Federal Parliamentary Secretary for Federal Education and Professional Training
- In office 27 September 2018 – 10 April 2022
- Prime Minister: Imran Khan

Member of the National Assembly of Pakistan
- In office 13 August 2018 – 10 August 2023
- Constituency: Reserved seat for women

Personal details
- Party: IPP (2026-present)
- Other political affiliations: PMLN (2023-2026) PTI (2018-2022)

= Wajiha Qamar =

Pakistani politician

Wajiha Akram is a Pakistani politician who had been a member of the National Assembly of Pakistan on Pakistan Tehreek-e-Insaf (PTI) reserved seat for women from August 2018 till August 2023.

==Political career==

She was elected to the National Assembly of Pakistan as a candidate of Pakistan Tehreek-e-Insaf (PTI) on a reserved seat for women from Punjab in the 2018 Pakistani general election.
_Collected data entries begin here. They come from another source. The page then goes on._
/-- A late fill (R74, R106 to R108): the number leaves the range that holds it, which closes, shrinks at its end, or splits, the oldest range being declared
LIST_FULL when there is no place for a split; then a LATE_FILL record is created. -/
def Obligations.LateFillTakesItsNumber : Prop :=
  ∀ (s : State) (m : Matched) (a : Arrival) (e : SeqNum) (before behind : List GapRange) (g : GapRange),
    s.HandsOver m a → (s.feed m.feed).state = .running e → (∀ c, (s.feed m.feed).candidate = some c → c.number ≠ a.number) →
    (∀ h ∈ (s.feed m.feed).hold, h.number ≠ a.number) → (s.feed m.feed).gaps = before ++ g :: behind →
    (∀ x ∈ before, x.holds a.number = false) → (a.number - g.first).toNat ≤ (g.last - g.first).toNat →
    ∃ u, exec .handOver s =
        .next ((u.create m.feed a true).onFeed m.feed fun f => { f with counters := { f.counters with lateFills := f.counters.lateFills + 1 } }) ∧
      (a.number = g.first → a.number = g.last → u = (s.heard m a).onFeed m.feed fun f =>
        { f with gaps := before ++ behind, counters := { f.counters with gapsFilled := f.counters.gapsFilled + 1 } }) ∧
      (a.number = g.first → a.number ≠ g.last → u = (s.heard m a).onFeed m.feed fun f =>
        { f with gaps := before ++ { g with first := a.number + 1 } :: behind }) ∧
      (a.number ≠ g.first → a.number = g.last → u = (s.heard m a).onFeed m.feed fun f =>
        { f with gaps := before ++ { g with last := a.number - 1 } :: behind }) ∧
      (a.number ≠ g.first → a.number ≠ g.last → (s.feed m.feed).gaps.length < 4 → u = (s.heard m a).onFeed m.feed fun f =>
        { f with gaps := before ++ { g with last := a.number - 1 } :: { g with first := a.number + 1 } :: behind }) ∧
      (a.number ≠ g.first → a.number ≠ g.last → 4 ≤ (s.feed m.feed).gaps.length → before = [] →
        u = ((s.heard m a).offerAll (gapRecords m.feed .listFull s.reading [{ g with last := a.number - 1 }])).onFeed m.feed fun f =>
          { f with gaps := { g with first := a.number + 1 } :: behind,
                   counters := .declared [{ g with last := a.number - 1 }] f.counters }) ∧
      (∀ oldest others, a.number ≠ g.first → a.number ≠ g.last → 4 ≤ (s.feed m.feed).gaps.length → before = oldest :: others →
        u = ((s.heard m a).offerAll (gapRecords m.feed .listFull s.reading [oldest])).onFeed m.feed fun f =>
          { f with gaps := others ++ { g with last := a.number - 1 } :: { g with first := a.number + 1 } :: behind,
                   counters := .declared [oldest] f.counters })

/-- A copy beyond L from E becomes the restart candidate, an earlier candidate being discarded as a stray (R79). A copy of the candidate's own number is its
twin or a repeat (R68, R69). -/
def Obligations.CandidateIsTakenAndMet : Prop :=
  ∀ (s : State) (m : Matched) (a : Arrival) (e : SeqNum), s.HandsOver m a → (s.feed m.feed).state = .running e →
    ((s.feed m.feed).Unseen a.number → a.number ≠ e → beyond (s.feed m.feed).profile.jumpLimit e a.number = true →
      exec .handOver s = .next ((s.heard m a).onFeed m.feed fun f => { f with
        candidate := some (recordOf a false (after s.now ((s.feed m.feed).profile.pairing * 1000)))
        counters := { f.counters with strays := f.counters.strays + if f.candidate.isSome then 1 else 0 } })) ∧
    (∀ c, (s.feed m.feed).candidate = some c → c.number = a.number →
      (c.twin = none → c.first.leg ≠ a.copy.leg → exec .handOver s = .next ((s.heard m a).onFeed m.feed fun f => { f with
        candidate := some (c.attach a.copy), counters := { f.counters with twins := f.counters.twins + 1 } })) ∧
      ((c.twin ≠ none ∨ c.first.leg = a.copy.leg) → exec .handOver s = .next ((s.heard m a).onFeed m.feed fun f => { f with
        candidate := some { c with flags := { c.flags with repeatSeen := true, mark := c.flags.mark || a.copy.mark } }
        counters := { f.counters with repeats := f.counters.repeats + 1 } })))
On 27 September 2018, Prime Minister Imran Khan appointed her as Federal Parliamentary Secretary for Federal Education and Professional Training.

She had become a dissident in April 2022 during the no-confidence motion against Imran Khan. She was officially removed from the party on 2 August 2023.

On 29 October 2023, she joined the Pakistan Muslim League (N) (PML(N)).

She took oath as Minister of State in the PMLN cabinet on 27 February 2025.